Site Reliability Engineering (SRE) at Google combines software and systems engineering to build and run large-scale, massively distributed, fault-tolerant systems. As an Engineering Manager in the SRE team, you'll lead a team responsible for ensuring Google's services maintain reliability and appropriate uptime while managing complex challenges unique to Google's scale. The role involves optimizing existing systems, building infrastructure, and automating processes.
The position requires strong technical leadership skills to manage and mentor a team of Software/Systems Engineers, while being directly responsible for service uptime and performance. You'll work on critical infrastructure that powers Google's vast product portfolio, from data centers to next-generation platforms.

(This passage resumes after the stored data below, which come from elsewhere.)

-- ==== Sys2Proof/Machine/State.lean ====
section
/-! DEFINITION. The state of the machine as plain data, its faults and refusals, and the state after reset
(10_state.md; 60_exceptions.md R160; 70_reset_and_hazards.md R190). -/

namespace Sys2Proof.Machine

/-- Byte memory: the cells that differ from the reset contents, by rising address (Machine/Memory.lean says what an
unlisted address reads as and when the list is canonical; log 3). -/
abbrev Memory := List Host.Cell

/-- The display buffer: `PIX[x][y]` is element `y` of column `x`; true is ON (10_state.md R30; layout: DESIGN CHOICE, safe, log 9). -/
abbrev Display := Vector (Vector Bool 32) 64

/-- The keypad snapshot: true is pressed (10_state.md R31). -/
abbrev Keypad := Vector Bool 16

/-- Which access left memory (60_exceptions.md R160). -/
inductive Access where
  /-- The two bytes of an instruction (20_memory.md R53). -/
  | fetch
  /-- The bytes at `I` and up that an instruction reads or writes (20_memory.md R60). -/
  | data
  deriving DecidableEq, Repr

/-- Why a step ends without completing: the faults of 60_exceptions.md R160, none other. Each is a value `step` returns, not a
transfer of control (R169). What the step leaves is `State.afterFault` (R161). -/
inductive Fault where
  /-- Raised by decode, and by `SYS`, for the 21582 opcodes of R82. Safe: the spec names it. -/
  | decodeFailure (op : Word)
  /-- Raised by `CALL` with `SP` = 15 (R93, R164). Safe: if the original allows more, the model only stops earlier (log 13). -/
  | stackOverflow (sp : Fin 16)
  /-- Raised by `RET` with `SP` = 0 (R94, R165). Safe (log 13). -/
  | stackUnderflow
  /-- Raised by the fetch (R53) and by `DRW`, `LD B`, `LD [I]`, `LD Vx,[I]` (R60, R166), with the highest offending address,
  a number of at most 17 bits (R160). Safe (log 14). -/
  | memoryOutOfRange (kind : Access) (addr : Nat)
  /-- Raised by `SKP` and `SKNP` with `V[x]` above 15 (R150, R151, R167). Safe (log 19). -/
  | keyIndexOutOfRange (k : Byte)
  /-- Raised by `LD F` with `V[x]` above 15 (R132, R167). Safe (log 19). -/
  | glyphIndexOutOfRange (d : Byte)
  deriving DecidableEq, Repr

/-- Why a step has no meaning in this model. -/
inductive Refusal where
  /-- Raised by `exec` alone, for an instruction whose meaning is not written yet; no arm of `exec` raises it any more. Safe. -/
  | notModelled (mnemonic : String)
  deriving DecidableEq, Repr

/-- Everything the spec gives the machine (00_scope.md R13), and the two fields that stand for the entropy input (log 1). -/
@[ext]
structure State where
  /-- `V[0]` to `V[15]`; `V[15]` is also the flag `VF` (R20, R21). -/
  v : Vector Byte 16
  /-- `I`, the index register (R22). -/
  i : Word
  /-- `PC`; during the execute phase it holds `pc0 + 2` (R23, R10). -/
  pc : Word
  /-- `SP`, the number of return addresses held (R26, R27). -/
  sp : Fin 16
  /-- `STACK[0]` to `STACK[15]` (R26); the live slots are 1 to `SP` (R27). -/
  stack : Vector Word 16
  /-- `DT` (R28). -/
  dt : Byte
  /-- `ST` (R29). -/
  st : Byte
  /-- `PIX` (R30). -/
  pix : Display
  /-- `KEY` (R31). -/
  key : Keypad
  /-- `MEM` (R32). -/
  mem : Memory
  /-- The model's own: bytes supplied for `draw8()` and not yet consumed (R39; log 1). -/
  entropyIn : List Byte
  /-- The model's own: how many free draws have been taken (R39; log 1). -/
  entropyCount : Nat
  deriving DecidableEq, Repr

/-- What one step or one meaning answers. -/
abbrev Result := Host.Outcome State Fault Refusal

/-- The machine right after reset with the empty image (R38, R190): the font is what unlisted memory reads as. The two
entropy fields have no reset value in the spec: nothing supplied, nothing taken (DESIGN CHOICE, log 1). -/
def State.reset : State where
  v := Vector.replicate 16 0
  i := 0
  pc := BitVec.ofNat 16 Config.progBase
  sp := 0
  stack := Vector.replicate 16 0
  dt := 0
  st := 0
  pix := Vector.replicate 64 (Vector.replicate 32 false)
  key := Vector.replicate 16 false
  mem := []
  entropyIn := []
  entropyCount := 0

end Sys2Proof.Machine
end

The role offers the opportunity to work in a culture that values diversity, intellectual curiosity, and problem-solving. You'll be part of an organization that brings together people with varied backgrounds and perspectives, encouraging collaboration and innovation in a blame-free environment. The position provides both the autonomy to work on meaningful projects and the support structure needed for professional growth.
Key aspects include managing on-call rotations across continents, building automation to prevent problem recurrence, and leading technical projects that improve service availability, scalability, and efficiency. The role combines technical expertise with people management, requiring both strong engineering skills and leadership capabilities.
This is an excellent opportunity for experienced engineers looking to step into a leadership role while remaining technically hands-on, working with cutting-edge technology at massive scale.